They say if you remember the '60s, you weren't really there.
Remembering the '70s and '80s is a bit different: Maybe there are scars in noses, from where those safety pins used to be.
For punks back then, there's an attitude. Because punks had to have major attitude to spike their hair with flourescent dyes while wearing high-heeled Doc Martens.
But onetime punks probably still are partial to music like this tune by X-Ray Spex.
Anita Corbin photographed the punk scene in London in the 1970s and '80s; specifically the young women of punk.
Corbin was 18 in 1977 and she was part of the scene. She was, as she put it, "a soft punk."
"I didn't have the piercings, but I did have the bright pink hair and the bright green hair."
As a young photographer, the whole scene was like eye candy.
"I wanted to celebrate what we as young women were doing," Corbin says, "and how punk really had given us an opportunity to be different, wear different types of clothes and not have to stay to the mainstream look of fashion."
Often, Anita Corbin's studio was the ladies room in many of the music clubs around London. It provided peace and quiet and a chance to get away from the boys.
You'll also notice that the photos are "double portraits." Corbin did that intentionally. Some of the girls are sisters, friends or lovers.
"The power of [these portraits] has lived on [for] 35 years. [There] is a relationship between the girls in the picture, but also the third person — me as a photographer."
When most people think of punk, it's the guys who come to mind.
Yeah, there was Sid Vicious and Johnny Lydon. And the fans were mostly made up of men.
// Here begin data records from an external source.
-- ==== Sys2Proof/Machine/HostPort.lean ====
section
/-! DEFINITION. The host's registers (R349 to R353, R357), the configuration space (R347, R348), its accesses to device memory and to its own
(R106, R355), the event ring (R352) and masked interrupts (R330). -/

namespace Sys2Proof.Machine

/-! ## The partition page (R350, R357) -/

/-- A change to a configured partition; without it the virtual function does not exist (R348). -/
def State.modPart (s : State) (v : Fin 16) (f : Part → Part) : State := s.modHub fun h => { h with parts := h.parts.mod v (Option.map f) }

/-- `RLOG_RD` (R350, R346). -/
def execRlogRd (v : Fin 16) (n : W32) (s : State) : Host.Outcome State Fault Refusal :=
  .next (s.modPart v fun t => { t with rlogRd := n })

/-- `PREQ_RD` (R350, R356): requests that wait for room enter the ring. -/
def execPreqRd (v : Fin 16) (n : W32) (s : State) : Host.Outcome State Fault Refusal :=
  .next ((s.modPart v fun t => { t with preqRd := n }).flushPreqs v)

/-- A SUSPENDED entry, or one treated so, that an outstanding re-walk of a core waits on is lost: the host refused its page (R136, R142, R357). -/
def State.refuseRewalk (s : State) (c : CoreId) (asid : BitVec 11) (va : Nat) : State :=
  let base := (s.core c).cr.pinBase
  let waits := fun (i : Nat) => s.pinState base i == 3 || (s.pinState base i == 2 && (s.pinnedAt base i).all fun p => !p.frozen)
  ((List.range Config.pinEntries).filter fun i =>
    waits i && s.pinAsid base i == asid && meets va 4096 (s.pinVa base i) (s.pinLen base i)).foldl
      (fun s i => s.setPinState base i 4) s

/-- What an answer does for the party that waits on a request (R133, R357): an `xlat`, a re-walk, or the pin of an operator. The walk that
follows bypasses the walk caches for the page. -/
def State.answerPage (s : State) (r : PageReq) (refused : Bool) : State :=
  let page := r.va / 4096
  let again := fun (c : CoreId) =>
    if refused then s.refuseRewalk c r.asid r.va
    else s.modHub fun h => { h with walked := (r.part, r.asid, page) :: h.walked.filter fun e => e != (r.part, r.asid, page) }
  match r.core, r.queue with
  | some (c, x), _ =>
    match ((s.core c).ctx.at x).xl with
    | some p =>
      if p.req = some r.id then
        s.modCore c fun k => k.modCtx x fun d => { d with xl := some { p with req := none, bypass := some page, refused := refused } }
      else again c
    | none => again c
  | none, some q =>
    match s.queue q with
    | none => s
    | some (k, w) =>
      match w.current with
      | none => s
      | some p => match p.pinning with
        | none => s
        | some o => s.modOp k.num p.uid o.record fun o => { o with bypass := some page, refused := refused }
  | none, none => s

/-- `PRESP` (R357): code 0 retries, code 1 refuses; an id that is not outstanding and codes 2 and 3 are ignored. -/
def execPresp (v : Fin 16) (n : W64) (s : State) : Host.Outcome State Fault Refusal :=
  let id := BitVec.ofNat 16 (bitsOf n.toNat 0 16)
  let code := bitsOf n.toNat 16 2
  match s.hub.preqs.find? fun r => r.part == v && r.id == id && r.written with
  | none => .next s
  | some r =>
    if 2 ≤ code then .next s
    else .next ((s.modHub fun h => { h with preqs := h.preqs.filter fun q => !(q.part == v && q.id == id) }).answerPage r (code == 1))

/-! ## The event ring (R352) -/

/-- `EV_RD` (R352). -/
def execEvRd (n : W32) (s : State) : Host.Outcome State Fault Refusal := .next (s.modMbox fun m => { m with evRd := n })

/-- `EV_BASE` (R352). -/
def execEvBase (n : W64) (s : State) : Host.Outcome State Fault Refusal := .next (s.modMbox fun m => { m with evBase := n })

/-- `EVENT_RECORD_WRITE` (R352): the oldest event is written once there is a ring with room, with an interrupt on vector 0 of the PF. -/
def execEventRecordWrite (s : State) : Host.Outcome State Fault Refusal :=
  let m := s.hub.mbox
  match m.events with
  | [] => .next s
  | r :: rest =>
    if m.evBase = 0 || decide (64 ≤ (m.evWr - m.evRd).toNat) then .next s
    else
      let a := memKey 2 (m.evBase.toNat + 64 * (m.evWr.toNat % 64))
      let s := s.homePut ((List.range 64).map (a + ·)) r.bytes
      .next ((s.modMbox fun m => { m with evWr := m.evWr + 1, events := rest }).msi 16 0)

/-! ## Masked interrupts (R330) -/

/-- A function exists in configuration space: the PF, function 16, always, a VF while its partition is configured (R348, R364). -/
def State.hasFunction (s : State) (f : Fin 17) : Bool := f = 16 || (s.hub.parts.at (Fin.ofNat 16 f.val)).isSome

/-- A vector is unmasked: an interrupt that it held is sent, once. -/
def State.unmask (s : State) (f : Fin 17) (n : Nat) : State :=
  if !s.hasFunction f then s
  else s.modHub fun h =>
    let m := h.msix
    let v := (f, n)
    { h with msix := { masked := m.masked.filter (· != v), held := m.held.filter (· != v),
                       sent := if m.held.contains v && m.masked.contains v then m.sent ++ [v] else m.sent } }

/-- `MSIX_VECTOR_UNMASK` (R330). -/
def execMsixVectorUnmask (f : Fin 17) (n : Fin 2048) (s : State) : Host.Outcome State Fault Refusal := .next (s.unmask f n.val)

/-! ## Register writes (R349 to R353, R364) -/

/-- A code, with the payload, names a command that can run (R353): every code of the table but an operation of SET_FABRIC that does not exist. -/
def State.mboxKnown (s : State) (code : Nat) : Bool := decide (1 ≤ code) && decide (code ≤ 0x10) && !(code == 0x0B && s.pay 0 0 2 == 3)

/-- A write to `cmd` (R352, R376): ignored with `overrun` while a command runs; otherwise the command runs from now on, and its own step ends it; a code
that names no command is rejected at once (notes/assumptions/38.md). -/
def State.writeCmd (s : State) (code : Nat) : State :=
  if s.hub.mbox.busy then s.modMbox fun m => { m with overrun := true }
  else if s.mboxKnown code then s.modMbox fun m => { m with busy := true, cmd := BitVec.ofNat 16 code }
  else s.mboxEnd true fun _ => .rejected (if code = 0x0B then 3 else 1)

/-- A write into the mailbox page, by 8 bytes (z) or 4 (R352). -/
def State.writeMailbox (s : State) (o : Nat) (z : Bool) (n : W64) : State :=
  let low := n.toNat % 2 ^ 32
  if o = 0 then s.writeCmd (n.toNat % 2 ^ 16)
  else if o = 8 then (if bitOf n.toNat 2 then s.modMbox fun m => { m with overrun := false } else s)
  else if o = 0x18 then s.modMbox fun m => { m with evRd := BitVec.ofNat 32 low }
  else if o = 0x20 then
    s.modMbox fun m => { m with evBase := if z then n else BitVec.ofNat 64 (m.evBase.toNat / 2 ^ 32 * 2 ^ 32 + low) }
  else if o = 0x24 then s.modMbox fun m => { m with evBase := BitVec.ofNat 64 (low * 2 ^ 32 + m.evBase.toNat % 2 ^ 32) }
  else if 0x100 ≤ o && o < 0x900 && !s.hub.mbox.busy then s.setPay (o - 0x100) (if z then 8 else 4) (if z then n.toNat else low)
  else s

/-- The next state of an outcome, the state itself where there is none. -/
def nextOr (s : State) : Host.Outcome State Fault Refusal → State
  | .next t => t
  | _ => s

/-- A write into a page of a virtual function (R350, R351). -/
def State.writePage (s : State) (v : Fin 16) (page : Option Nat) (o : Nat) (n : W64) : State :=
  let low := n.setWidth 32
  match page with
  | none =>
    if o = 8 then nextOr s (execRlogRd v low s)
    else if o = 0x18 then nextOr s (execPreqRd v low s)
    else if o = 0x20 then nextOr s (execPresp v n s)
    else s
  | some j =>
    if o = 0 then nextOr s (execDoorbellTail v j low s)
    else if o = 0x10 then nextOr s (execCompletionHead v j low s)
    else s

/-- `REGISTER_WRITE` (R5, R349): z says whether the access has 8 bytes. One that is not naturally aligned is ignored, and so is a write to a
read-only register. BAR2 stands for the upload window in recovery mode and for a DOE transfer otherwise (R364, R366). -/
def execRegisterWrite (r : HostReg) (o : Nat) (z : Bool) (n : W64) (s : State) : Host.Outcome State Fault Refusal :=
  if o % (if z then 8 else 4) ≠ 0 then .next s
  else match r with
  | .mailbox => .next (s.writeMailbox o z n)
  | .partition v => .next (s.writePage v none o n)
  | .doorbell v j => .next (s.writePage v (some j) o n)
  | .bar2 =>
    .next (if o < 2 ^ 26 then s.modBrock fun b => { b with staging := b.staging.putNum o (if z then 8 else 4) (n.toNat % 2 ^ (if z then 64 else 32)) }
      else s)
  | .msixMask f v =>
    .next (if !s.hasFunction f then s
      else if n.getLsbD 0 then s.modHub fun h => { h with msix := { h.msix with
        masked := if h.msix.masked.contains (f, v.val) then h.msix.masked else (f, v.val) :: h.msix.masked } }
      else s.unmask f v.val)

/-! ## Register reads (R5, R6, R349 to R352) -/

/-- The 64-bit register at an aligned offset of the mailbox page: `cmd`, reserved bits and offsets without a register read 0. -/
def Mailbox.reg (m : Mailbox) (o : Nat) : Nat :=
  if o = 8 then m.detail.toNat * 2 ^ 16 + m.overrun.toNat * 4 + m.error.toNat * 2 + m.busy.toNat
  else if o = 0x10 then m.evWr.toNat
  else if o = 0x18 then m.evRd.toNat
  else if o = 0x20 then m.evBase.toNat
  else if 0x100 ≤ o && o < 0x900 then m.payload.num (o - 0x100) 8
  else 0

/-- A register of a partition page (R350): `presp` reads 0. -/
def Part.reg (t : Part) (o : Nat) : Nat :=
  if o = 0 then t.rlogWr.toNat
  else if o = 8 then t.rlogRd.toNat
  else if o = 0x10 then t.preqWr.toNat
  else if o = 0x18 then t.preqRd.toNat
  else 0

/-- A register of a doorbell page (R351). -/
def Queue.reg (q : Queue) (o : Nat) : Nat :=
  if o = 0 then q.tail.toNat
  else if o = 8 then q.head.toNat
  else if o = 0x10 then q.chead.toNat
  else if o = 0x18 then q.ctail.toNat
  else 0

/-- A register of the host at an aligned offset; a page that is not assigned, and every page of a VF that does not exist, reads 0 (R348, R349). The
upload window gives what has been written to it, in recovery mode only (R364). -/
def State.hostReg (s : State) (r : HostReg) (o : Nat) : Nat :=
  match r with
  | .mailbox => s.hub.mbox.reg o
  | .partition v => match s.hub.parts.at v with
    | some t => t.reg o
    | none => 0
  | .doorbell v j => match s.pageQueue v j with
    | some (q, _) => q.reg o
    | none => 0
  | .bar2 => if s.inRecovery && o < 2 ^ 26 then s.hub.brock.staging.num o 8 else 0
  | .msixMask f n => (s.hasFunction f && s.hub.msix.masked.contains (f, n.val)).toNat

/-- What a read of the host returns (R349): z says whether the access has 8 bytes; one that is not naturally aligned reads 0. A read changes nothing. -/
def State.registerRead (s : State) (r : HostReg) (o : Nat) (z : Bool) : W64 :=
  if o % (if z then 8 else 4) ≠ 0 then 0
  else if z then BitVec.ofNat 64 (s.hostReg r o)
  else BitVec.ofNat 64 (bitsOf (s.hostReg r (o / 8 * 8)) (o % 8 * 8) 32)

/-! ## Configuration space (R347, R348) -/

/-- What a host may look for in a function's configuration space. -/
inductive Capability where
  | srIov | msix | doe | flr | cache | mem | multiLogical | portRouting
deriving DecidableEq, Repr

/-- A capability is present in a function (R347, R348): none in one that does not exist; in recovery mode CXL.io alone (R364). Only the PF has virtual functions;
that it is also the one with DOE, CXL.cache and CXL.mem is a DESIGN CHOICE (notes/assumptions/38.md). -/
def State.hasCapability (s : State) (f : Fin 17) (c : Capability) : Bool :=
  s.hasFunction f && match c with
  | .msix | .flr => true
  | .srIov | .doe => f == 16
  | .cache | .mem => f == 16 && !s.inRecovery
  | .multiLogical | .portRouting => false

/-- Virtual functions, MSI-X vectors of a function, HDM ranges (R347). -/
def vfCount : Nat := 16
def vectorCount : Nat := 2048
def hdmCount : Nat := 2

/-! ## Memory (R106, R355) -/

/-- The place of a device physical address, none past the two ranges (R355). -/
def dpaKey (a : Nat) : Option Nat :=
  if a < 2 ^ 39 then some (memKey 0 (Config.hbmBase + a))
  else if a < 3 * 2 ^ 39 then some (memKey 0 (Config.tier2Base + (a - 2 ^ 39)))
  else none

/-- `HOST_MEM_READ` (R355): the home banks recall dirty copies first. In recovery mode there is no CXL.mem, and it does nothing (R364). -/
def execHostMemRead (a n : Nat) (s : State) : Host.Outcome State Fault Refusal :=
  if s.inRecovery then .next s
  else match ((List.range n).map (a + ·)).mapM dpaKey with
  | none => .fault .noSuchDpa
  | some ks =>
    let s := (linesOf ks).foldl (fun s l => s.homeRead l) s
    .next (s.modHub fun h => { h with hostData := ks.map s.mem.get })

/-- `HOST_MEM_WRITE` (R355, R364). -/
def execHostMemWrite (a : Nat) (b : List Byte) (s : State) : Host.Outcome State Fault Refusal :=
  if s.inRecovery then .next s
  else match ((List.range b.length).map (a + ·)).mapM dpaKey with
  | none => .fault .noSuchDpa
  | some ks => .next (s.homePut ks b)

/-- `HOST_WRITE_INVALIDATION` (R106, R192): the host writes its memory; copies of the lines leave the device, and a `wadr` reads again. -/
def execHostWriteInvalidation (a : Nat) (b : List Byte) (s : State) : Host.Outcome State Fault Refusal :=
  let s := s.homePut ((List.range b.length).map fun i => memKey 2 (a + i)) b
  let wake := fun (k : Core) => if (List.finRange 4).any fun x => ((k.ctx.at x).wadr).isSome then
      { k with ctx := k.ctx.map fun c => { c with wadr := c.wadr.map fun w => { w with awake := true } } } else k
  .next { s with cores := s.cores.map wake }

end Sys2Proof.Machine
end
But Anita Corbin's photographs remind us that women were a part of the punk scene, too. Her point? "Yes, we are here, despite maybe not being noticed all the time."
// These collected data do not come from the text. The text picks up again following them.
-- ==== Sys2Proof/Machine/Dispatch.lean ====
section
/-! DEFINITION. Which meaning each instruction has. -/

namespace Sys2Proof.Machine
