-- ==== Sys2Proof/Certificates/Slice0/Obligations.lean ====
section
/-! DEFINITION. The statements of this row: what the encoding, a step, each instruction, traps and the machine's other agents do, from the
rules of the spec. `s.clear w` says that nothing stands before a word in state s: its stream may issue, no delivered cause waits, no check
of R63 refuses it and its ring field holds it at nothing. `t.issued w pc` is t with the word's ring field done and its stream at `pc`. -/

open Sys2Proof Sys2Proof.Machine

/-! ## Encoding, decoding, a step, reset -/

/-- R46 to R61: in every stream that can hold a well-formed instruction, its encoded words decode to it, with every operand at every value
the encoding admits, whatever bytes follow. -/
def Obligations.EncodeDecode : Prop :=
  ∀ (i : Instr) (q : Seq) (rest : List Byte), i.wf q = true →
    decodeBytes q ((encode q i).flatMap bytesOfWord ++ rest) = (.ok i, 4 * (encode q i).length)

/-- A stream's turn fetches what lies at its PC and runs what these bytes decode to, or the check of R63 that fails; an agent's turn runs its
event. Where the stream's instruction cache holds nothing else than memory at these places, no core holds an update-only line and none of the
places is poisoned, the bytes are those of memory, and fetching them changes nothing but that cache (R11). -/
def Obligations.StepRunsDecoded : Prop :=
  ∀ (s : State) (r : List Turn),
    (∀ (c : CoreId) (q : Seq) (x : Fin 4), s.agenda = .issue c q x :: r →
      let t := ({ s with agenda := r } : State).atTurn c q x
      (∀ (n : Nat) (u : State), t.fetch = (.poison n, u) → step s = .next (u.fetchError n)) ∧
      (∀ (b : List (Nat × Byte)) (u : State), t.fetch = (.bytes b, u) →
        (∀ i, (decodeBytes q (bytesAt b t.fetchKeys)).1 = .ok i → step s = exec i u) ∧
        (∀ n, (decodeBytes q (bytesAt b t.fetchKeys)).1 = .bad n → step s = .next (u.illegalWord n))) ∧
      ((∀ l ∈ t.icacheOf c q, ∀ a ∈ t.fetchKeys, lineOf a = l.line → l.bytes.getD (a % 128) 0 = t.mem.get a) →
        (∀ d, ∀ l ∈ (t.core d).l1, l.isUpdate = false) → t.poisoned t.fetchKeys = none →
        ∃ (b : List (Nat × Byte)) (u : State), t.fetch = (.bytes b, u) ∧ bytesAt b t.fetchKeys = t.fetchKeys.map t.mem.get ∧
          u.mem = t.mem ∧ u.hub = t.hub ∧ u.cur = t.cur ∧
          (∀ d, ({ u.core d with aux := { (u.core d).aux with icache := (t.core d).aux.icache } } : Core) = t.core d))) ∧
    (∀ e : Instr, s.agenda = .event e :: r → encode .ctl e = [] → step s = exec e { s with agenda := r })

/-- Words written out from the spec's encodings, in the stream that reads each (R46 to R61 and the worked encodings of R64, R134, R161). -/
def Obligations.DecodeSamples : Prop :=
  let n : Ring := ⟨false, false, false, false⟩
  decode .ctl 0x0A920061 none = .ok (.lds n 9 0 0 .n64 1) ∧
  decode .ctl 0x1908A4E0 none = .ok (.xlat ⟨false, false, false, true⟩ 2 10 9 true true) ∧
  decode .st 0x20000000 none = .ok (.nop ⟨false, false, true, false⟩) ∧
  decode .ctl 0x00400000 none = .ok (.halt n) ∧
  decode .ld 0x81010000 none = .ok (.loop ⟨true, false, false, false⟩ 0 1) ∧
  decode .ld 0x03404000 none = .ok (.ldq n 0 1 0 0) ∧
  decode .ex 0x03000000 none = .ok (.recv n 0) ∧
  decode .ex 0x03FA3070 none = .ok (.fmulBf16 n (.q 8) (.q 0) (.b 0)) ∧
  decode .ex 0x014FFFFF none = .ok (.lb n 0 (-1)) ∧
  decode .st 0x13608000 none = .ok (.stq ⟨false, false, false, true⟩ 8 2 0 0) ∧
  decode .ctl 0x05500040 none = .ok (.li n 8 0x40) ∧
  decode .ctl 0x05900FF0 none = .ok (.lih n 8 0xFF0) ∧
  decode .ctl 0x0F000000 none = .bad 2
Recently, some of the women Corbin photographed got together for a reunion of sorts. They met outside a gallery where these photos are on view.
Corbin says when some of these women look back at pictures of themselves, they have told her, "I look really grumpy in that picture."
Now, nearly 35 years later, look at the photo below. All the women are smiling.
Corbin admits a certain mellowing, but adds that the attitude is still there. It's just, as she puts it, a slightly "lighter attitude."